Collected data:
theorem releaseAnchor_keeps (a) (s : State) : Keeps 3262924864 s (releaseAnchor a s) := by
  unfold releaseAnchor
  split
  rename_i v1 v2 v3 v4
  refine Keeps.cut (p := Keeps 3262924864 s v2) (KeepsP.ofEq ?_ v4) (fun k5 => ?_)
  · clear v4
    refine KeepsP.step (freshTag_keeps ..) rfl ?_
    exact Keeps.refl
  clear v4
  refine Keeps.step (setPool_keeps ..) rfl ?_
  refine Keeps.step (sendMsg_keeps ..) rfl ?_
  exact k5

theorem dropWindows_keeps (ws) (s : State) : Keeps 2048 s (dropWindows ws s) := by
  unfold dropWindows
  extract_lets +onlyGivenNames x1
  clear_value x1
  refine Keeps.foldl (fun x2 a3 => ?_) ?_
  · refine Keeps.step (freeIndex_keeps ..) rfl ?_
    exact Keeps.refl
  · refine Keeps.step (setPool_keeps ..) rfl ?_
    exact Keeps.refl

theorem dropRegions_keeps (ids) (s : State) : Keeps 18432 s (dropRegions ids s) := by
  unfold dropRegions
  refine Keeps.step (setCoh_keeps ..) rfl ?_
  refine Keeps.step (setPool_keeps ..) rfl ?_
  exact Keeps.refl

theorem replaceKey_keeps (tid) (s : State) : Keeps 16777216 s (replaceKey tid s) := by
  unfold replaceKey
  refine Keeps.ite ?_ ?_
  · split
    rename_i v1 v2 v3 v4
    refine Keeps.cut (p := Keeps 16777216 s v2) (KeepsP.ofEq ?_ v4) (fun k5 => ?_)
    · clear v4
      refine KeepsP.step (draw_keeps ..) rfl ?_
      exact Keeps.refl
    clear v4
    extract_lets +onlyGivenNames x6
    refine Keeps.step (loadKeys_keeps ..) rfl ?_
    refine Keeps.step (setOnx_keeps _ _ (fun _ => rfl)) rfl ?_
    exact k5
  · exact Keeps.refl
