theorem attWork_keeps (w) (o) (p) (engs) (g) (oo) (len) (q) (s : State) : Keeps 29578229857 s (attWork w o p engs g oo len q s) := by
  unfold attWork
  extract_lets +onlyGivenNames x1
  refine Keeps.cut (p := Keeps 29578229857 s x1) ?_ (fun k2 => ?_)
  · dsimp -zeta only [x1]
    refine Keeps.foldl (fun x3 a4 => ?_) ?_
    · refine Keeps.step (serveTenant_keeps ..) rfl ?_
      exact Keeps.refl
    · exact Keeps.refl
  clear_value x1
  split
  rename_i v5 v6 v7 v8
  refine Keeps.cut (p := Keeps 29578229857 s v6) (KeepsP.ofEq ?_ v8) (fun k9 => ?_)
  · clear v8
    refine KeepsP.step (readHeads_keeps ..) rfl ?_
    exact k2
  clear v8
  extract_lets +onlyGivenNames x10
  clear_value x10
  extract_lets +onlyGivenNames x11
  clear_value x11
  extract_lets +onlyGivenNames x12
  refine Keeps.cut (p := Keeps 29578229857 s x12) ?_ (fun k13 => ?_)
  · dsimp -zeta only [x12]
    refine Keeps.ite ?_ ?_
    · exact k9
    · refine Keeps.foldl (fun x14 a15 => ?_) ?_
      · refine Keeps.step (noteFlags_keeps ..) rfl ?_
        exact Keeps.refl
      · exact k9
  clear_value x12
  extract_lets +onlyGivenNames x16
  clear_value x16
  refine Keeps.ite ?_ ?_
  · refine Keeps.step (attFail_keeps ..) rfl ?_
    exact k13
  · extract_lets +onlyGivenNames x17
    clear_value x17
    extract_lets +onlyGivenNames x18
    clear_value x18
    extract_lets +onlyGivenNames x19
    clear_value x19
    split
    rename_i v20 v21 v22 v23 v24
    refine Keeps.cut (p := Keeps 29578229857 s v21) (KeepsP.ofEq ?_ v24) (fun k25 => ?_)
    · clear v24
      refine KeepsP.step (writeOut_keeps ..) rfl ?_
      exact k13
    clear v24
    refine Keeps.ite ?_ ?_
    · refine Keeps.step (attFail_keeps ..) rfl ?_
      exact k25
    · split
      rename_i v26 v27 v28 v29
      refine Keeps.cut (p := Keeps 29578229857 s v27) (KeepsP.ofEq ?_ v29) (fun k30 => ?_)
      · clear v29
        refine KeepsP.step (runTime_keeps ..) rfl ?_
        exact k25
      clear v29
      refine Keeps.step (replyAfter_keeps ..) rfl ?_
      exact k30

theorem kvAttend_keeps (w) (s : State) : Keeps 29578229857 s (kvAttend w s) := by
  unfold kvAttend
  extract_lets +onlyGivenNames x1
  clear_value x1
  extract_lets +onlyGivenNames x2
  clear_value x2
  split
  · rename_i v3 v4
    refine Keeps.step (replySt_keeps ..) rfl ?_
    exact Keeps.refl
  · rename_i v5 v6 v7
    extract_lets +onlyGivenNames x8
    refine Keeps.cut (p := Keeps 29578229857 s x8) ?_ (fun k9 => ?_)
    · dsimp -zeta only [x8]
      refine Keeps.step (touchKv_keeps ..) rfl ?_
      exact Keeps.refl
    clear_value x8
    refine Keeps.ite ?_ ?_
    · refine Keeps.step (replySt_keeps ..) rfl ?_
      exact k9
    · refine Keeps.ite ?_ ?_
      · refine Keeps.step (replySt_keeps ..) rfl ?_
        exact k9
      · refine Keeps.ite ?_ ?_
        · refine Keeps.step (againLater_keeps ..) rfl ?_
          exact k9
        · extract_lets +onlyGivenNames x10
          clear_value x10
          extract_lets +onlyGivenNames x11
          clear_value x11
          extract_lets +onlyGivenNames x12
          clear_value x12
          extract_lets +onlyGivenNames x13
          clear_value x13
          extract_lets +onlyGivenNames x14
          clear_value x14
          extract_lets +onlyGivenNames x15
          clear_value x15
          extract_lets +onlyGivenNames x16
          clear_value x16
          extract_lets +onlyGivenNames x17
          clear_value x17
          refine Keeps.ite ?_ ?_
          · refine Keeps.step (replyFail_keeps ..) rfl ?_
            exact k9
          · refine Keeps.ite ?_ ?_
            · refine Keeps.step (replyFail_keeps ..) rfl ?_
              exact k9
            · refine Keeps.ite ?_ ?_
              · refine Keeps.step (replyFail_keeps ..) rfl ?_
                exact k9
              · split
                · rename_i v18 v19 v20 v21 v22 v23
                  extract_lets +onlyGivenNames x24
                  clear_value x24
                  split
                  · rename_i v25 v26 v27
                    refine Keeps.cut (p := Keeps 29578229857 s v26) (KeepsP.ofEq ?_ v27) (fun k28 => ?_)
                    · clear v27
                      refine KeepsP.step (descGate_keeps ..) rfl ?_
                      exact k9
                    clear v27
                    refine Keeps.step (againLater_keeps ..) rfl ?_
                    exact k28
                  · rename_i v29 v30 v31
                    refine Keeps.cut (p := Keeps 29578229857 s v30) (KeepsP.ofEq ?_ v31) (fun k32 => ?_)
                    · clear v31
                      refine KeepsP.step (descGate_keeps ..) rfl ?_
                      exact k9
                    clear v31
                    refine Keeps.step (attFail_keeps ..) rfl ?_
                    exact k32
                  · rename_i v33 v34 v35
                    refine Keeps.cut (p := Keeps 29578229857 s v34) (KeepsP.ofEq ?_ v35) (fun k36 => ?_)
                    · clear v35
                      refine KeepsP.step (descGate_keeps ..) rfl ?_
                      exact k9
                    clear v35
                    split
                    · rename_i v37 v38 v39 v40
                      refine Keeps.cut (p := Keeps 29578229857 s v38) (KeepsF.ofEq ?_ v40) (fun k41 => ?_)
                      · clear v40
                        refine KeepsF.step (fetchRange_keeps ..) rfl ?_
                        exact k36
                      clear v40
                      refine Keeps.step (attFail_keeps ..) rfl ?_
                      exact k41
                    · rename_i v42 v43 v44
                      refine Keeps.cut (p := Keeps 29578229857 s v43) (KeepsF.ofEq ?_ v44) (fun k45 => ?_)
                      · clear v44
                        refine KeepsF.step (fetchRange_keeps ..) rfl ?_
                        exact k36
                      clear v44
                      exact k45
                    · rename_i v46 v47 v48 v49
                      refine Keeps.cut (p := Keeps 29578229857 s v47) (KeepsF.ofEq ?_ v49) (fun k50 => ?_)
                      · clear v49
                        refine KeepsF.step (fetchRange_keeps ..) rfl ?_
                        exact k36
                      clear v49
                      refine Keeps.step (attWork_keeps ..) rfl ?_
                      exact k50
                · rename_i v51 v52 v53 v54 v55 v56
                  refine Keeps.step (replyFail_keeps ..) rfl ?_
                  exact k9
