-- ==== Sys2Proof/Laws/State.lean ====
section
/-! SUPPORT. What each update of the state leaves in each field of it: one lemma for each field and update, true by definition, so that no
proof unfolds a record update. -/

namespace Sys2Proof.Machine

/-! setPwr -/

@[simp] theorem setPwr_pwr (f : Pwr → Pwr) (s : State) : (setPwr f s).pwr = f s.pwr := rfl
@[simp] theorem setPwr_fuse (f : Pwr → Pwr) (s : State) : (setPwr f s).fuse = s.fuse := rfl
@[simp] theorem setPwr_flash (f : Pwr → Pwr) (s : State) : (setPwr f s).flash = s.flash := rfl
@[simp] theorem setPwr_boot (f : Pwr → Pwr) (s : State) : (setPwr f s).boot = s.boot := rfl
@[simp] theorem setPwr_img (f : Pwr → Pwr) (s : State) : (setPwr f s).img = s.img := rfl
@[simp] theorem setPwr_isl (f : Pwr → Pwr) (s : State) : (setPwr f s).isl = s.isl := rfl
@[simp] theorem setPwr_crn (f : Pwr → Pwr) (s : State) : (setPwr f s).crn = s.crn := rfl
@[simp] theorem setPwr_cp (f : Pwr → Pwr) (s : State) : (setPwr f s).cp = s.cp := rfl
@[simp] theorem setPwr_bel (f : Pwr → Pwr) (s : State) : (setPwr f s).bel = s.bel := rfl
@[simp] theorem setPwr_mgmt (f : Pwr → Pwr) (s : State) : (setPwr f s).mgmt = s.mgmt := rfl
@[simp] theorem setPwr_glb (f : Pwr → Pwr) (s : State) : (setPwr f s).glb = s.glb := rfl
@[simp] theorem setPwr_pool (f : Pwr → Pwr) (s : State) : (setPwr f s).pool = s.pool := rfl
@[simp] theorem setPwr_vrb (f : Pwr → Pwr) (s : State) : (setPwr f s).vrb = s.vrb := rfl
@[simp] theorem setPwr_bulk (f : Pwr → Pwr) (s : State) : (setPwr f s).bulk = s.bulk := rfl
@[simp] theorem setPwr_coh (f : Pwr → Pwr) (s : State) : (setPwr f s).coh = s.coh := rfl
@[simp] theorem setPwr_fe (f : Pwr → Pwr) (s : State) : (setPwr f s).fe = s.fe := rfl
@[simp] theorem setPwr_ws (f : Pwr → Pwr) (s : State) : (setPwr f s).ws = s.ws := rfl
@[simp] theorem setPwr_kv (f : Pwr → Pwr) (s : State) : (setPwr f s).kv = s.kv := rfl
@[simp] theorem setPwr_lnk (f : Pwr → Pwr) (s : State) : (setPwr f s).lnk = s.lnk := rfl
@[simp] theorem setPwr_rte (f : Pwr → Pwr) (s : State) : (setPwr f s).rte = s.rte := rfl
@[simp] theorem setPwr_e2e (f : Pwr → Pwr) (s : State) : (setPwr f s).e2e = s.e2e := rfl
@[simp] theorem setPwr_qos (f : Pwr → Pwr) (s : State) : (setPwr f s).qos = s.qos := rfl
@[simp] theorem setPwr_ecc (f : Pwr → Pwr) (s : State) : (setPwr f s).ecc = s.ecc := rfl
@[simp] theorem setPwr_trv (f : Pwr → Pwr) (s : State) : (setPwr f s).trv = s.trv := rfl
@[simp] theorem setPwr_onx (f : Pwr → Pwr) (s : State) : (setPwr f s).onx = s.onx := rfl
@[simp] theorem setPwr_sec (f : Pwr → Pwr) (s : State) : (setPwr f s).sec = s.sec := rfl
@[simp] theorem setPwr_pending (f : Pwr → Pwr) (s : State) : (setPwr f s).pending = s.pending := rfl
@[simp] theorem setPwr_now (f : Pwr → Pwr) (s : State) : (setPwr f s).now = s.now := rfl
@[simp] theorem setPwr_busyAt (f : Pwr → Pwr) (s : State) : (setPwr f s).busyAt = s.busyAt := rfl
@[simp] theorem setPwr_svc (f : Pwr → Pwr) (s : State) : (setPwr f s).svc = s.svc := rfl
@[simp] theorem setPwr_free (f : Pwr → Pwr) (s : State) : (setPwr f s).free = s.free := rfl
@[simp] theorem setPwr_out (f : Pwr → Pwr) (s : State) : (setPwr f s).out = s.out := rfl
@[simp] theorem setPwr_sels (f : Pwr → Pwr) (s : State) : (setPwr f s).sels = s.sels := rfl
@[simp] theorem setPwr_mem (f : Pwr → Pwr) (s : State) : (setPwr f s).mem = s.mem := rfl
@[simp] theorem setPwr_stks (f : Pwr → Pwr) (s : State) : (setPwr f s).stks = s.stks := rfl

/-! setBoot -/

@[simp] theorem setBoot_pwr (f : Boot → Boot) (s : State) : (setBoot f s).pwr = s.pwr := rfl
@[simp] theorem setBoot_fuse (f : Boot → Boot) (s : State) : (setBoot f s).fuse = s.fuse := rfl
@[simp] theorem setBoot_flash (f : Boot → Boot) (s : State) : (setBoot f s).flash = s.flash := rfl
@[simp] theorem setBoot_boot (f : Boot → Boot) (s : State) : (setBoot f s).boot = f s.boot := rfl
@[simp] theorem setBoot_img (f : Boot → Boot) (s : State) : (setBoot f s).img = s.img := rfl
@[simp] theorem setBoot_isl (f : Boot → Boot) (s : State) : (setBoot f s).isl = s.isl := rfl
@[simp] theorem setBoot_crn (f : Boot → Boot) (s : State) : (setBoot f s).crn = s.crn := rfl
@[simp] theorem setBoot_cp (f : Boot → Boot) (s : State) : (setBoot f s).cp = s.cp := rfl
@[simp] theorem setBoot_bel (f : Boot → Boot) (s : State) : (setBoot f s).bel = s.bel := rfl
@[simp] theorem setBoot_mgmt (f : Boot → Boot) (s : State) : (setBoot f s).mgmt = s.mgmt := rfl
@[simp] theorem setBoot_glb (f : Boot → Boot) (s : State) : (setBoot f s).glb = s.glb := rfl
@[simp] theorem setBoot_pool (f : Boot → Boot) (s : State) : (setBoot f s).pool = s.pool := rfl
@[simp] theorem setBoot_vrb (f : Boot → Boot) (s : State) : (setBoot f s).vrb = s.vrb := rfl
@[simp] theorem setBoot_bulk (f : Boot → Boot) (s : State) : (setBoot f s).bulk = s.bulk := rfl
@[simp] theorem setBoot_coh (f : Boot → Boot) (s : State) : (setBoot f s).coh = s.coh := rfl
@[simp] theorem setBoot_fe (f : Boot → Boot) (s : State) : (setBoot f s).fe = s.fe := rfl
@[simp] theorem setBoot_ws (f : Boot → Boot) (s : State) : (setBoot f s).ws = s.ws := rfl
@[simp] theorem setBoot_kv (f : Boot → Boot) (s : State) : (setBoot f s).kv = s.kv := rfl
@[simp] theorem setBoot_lnk (f : Boot → Boot) (s : State) : (setBoot f s).lnk = s.lnk := rfl
@[simp] theorem setBoot_rte (f : Boot → Boot) (s : State) : (setBoot f s).rte = s.rte := rfl
@[simp] theorem setBoot_e2e (f : Boot → Boot) (s : State) : (setBoot f s).e2e = s.e2e := rfl
@[simp] theorem setBoot_qos (f : Boot → Boot) (s : State) : (setBoot f s).qos = s.qos := rfl
@[simp] theorem setBoot_ecc (f : Boot → Boot) (s : State) : (setBoot f s).ecc = s.ecc := rfl
@[simp] theorem setBoot_trv (f : Boot → Boot) (s : State) : (setBoot f s).trv = s.trv := rfl
@[simp] theorem setBoot_onx (f : Boot → Boot) (s : State) : (setBoot f s).onx = s.onx := rfl
@[simp] theorem setBoot_sec (f : Boot → Boot) (s : State) : (setBoot f s).sec = s.sec := rfl
@[simp] theorem setBoot_pending (f : Boot → Boot) (s : State) : (setBoot f s).pending = s.pending := rfl
@[simp] theorem setBoot_now (f : Boot → Boot) (s : State) : (setBoot f s).now = s.now := rfl
@[simp] theorem setBoot_busyAt (f : Boot → Boot) (s : State) : (setBoot f s).busyAt = s.busyAt := rfl
@[simp] theorem setBoot_svc (f : Boot → Boot) (s : State) : (setBoot f s).svc = s.svc := rfl
@[simp] theorem setBoot_free (f : Boot → Boot) (s : State) : (setBoot f s).free = s.free := rfl
@[simp] theorem setBoot_out (f : Boot → Boot) (s : State) : (setBoot f s).out = s.out := rfl
@[simp] theorem setBoot_sels (f : Boot → Boot) (s : State) : (setBoot f s).sels = s.sels := rfl
@[simp] theorem setBoot_mem (f : Boot → Boot) (s : State) : (setBoot f s).mem = s.mem := rfl
@[simp] theorem setBoot_stks (f : Boot → Boot) (s : State) : (setBoot f s).stks = s.stks := rfl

* **TASK REQUIREMENTS**
Give again exactly, and only, the lines above starting at the one with "(setPwr f s).trv = s.trv := rfl" and ending at the one with "(setBoot f s).mgmt = s.mgmt := rfl".

* **SOLUTION FOR THIS EXERCISE**
@[simp] theorem setPwr_trv (f : Pwr → Pwr) (s : State) : (setPwr f s).trv = s.trv := rfl
@[simp] theorem setPwr_onx (f : Pwr → Pwr) (s : State) : (setPwr f s).onx = s.onx := rfl
@[simp] theorem setPwr_sec (f : Pwr → Pwr) (s : State) : (setPwr f s).sec = s.sec := rfl
@[simp] theorem setPwr_pending (f : Pwr → Pwr) (s : State) : (setPwr f s).pending = s.pending := rfl
@[simp] theorem setPwr_now (f : Pwr → Pwr) (s : State) : (setPwr f s).now = s.now := rfl
@[simp] theorem setPwr_busyAt (f : Pwr → Pwr) (s : State) : (setPwr f s).busyAt = s.busyAt := rfl
@[simp] theorem setPwr_svc (f : Pwr → Pwr) (s : State) : (setPwr f s).svc = s.svc := rfl
@[simp] theorem setPwr_free (f : Pwr → Pwr) (s : State) : (setPwr f s).free = s.free := rfl
@[simp] theorem setPwr_out (f : Pwr → Pwr) (s : State) : (setPwr f s).out = s.out := rfl
@[simp] theorem setPwr_sels (f : Pwr → Pwr) (s : State) : (setPwr f s).sels = s.sels := rfl
@[simp] theorem setPwr_mem (f : Pwr → Pwr) (s : State) : (setPwr f s).mem = s.mem := rfl
@[simp] theorem setPwr_stks (f : Pwr → Pwr) (s : State) : (setPwr f s).stks = s.stks := rfl

/-! setBoot -/

@[simp] theorem setBoot_pwr (f : Boot → Boot) (s : State) : (setBoot f s).pwr = s.pwr := rfl
@[simp] theorem setBoot_fuse (f : Boot → Boot) (s : State) : (setBoot f s).fuse = s.fuse := rfl
@[simp] theorem setBoot_flash (f : Boot → Boot) (s : State) : (setBoot f s).flash = s.flash := rfl
@[simp] theorem setBoot_boot (f : Boot → Boot) (s : State) : (setBoot f s).boot = f s.boot := rfl
@[simp] theorem setBoot_img (f : Boot → Boot) (s : State) : (setBoot f s).img = s.img := rfl
@[simp] theorem setBoot_isl (f : Boot → Boot) (s : State) : (setBoot f s).isl = s.isl := rfl
@[simp] theorem setBoot_crn (f : Boot → Boot) (s : State) : (setBoot f s).crn = s.crn := rfl
@[simp] theorem setBoot_cp (f : Boot → Boot) (s : State) : (setBoot f s).cp = s.cp := rfl
@[simp] theorem setBoot_bel (f : Boot → Boot) (s : State) : (setBoot f s).bel = s.bel := rfl
@[simp] theorem setBoot_mgmt (f : Boot → Boot) (s : State) : (setBoot f s).mgmt = s.mgmt := rfl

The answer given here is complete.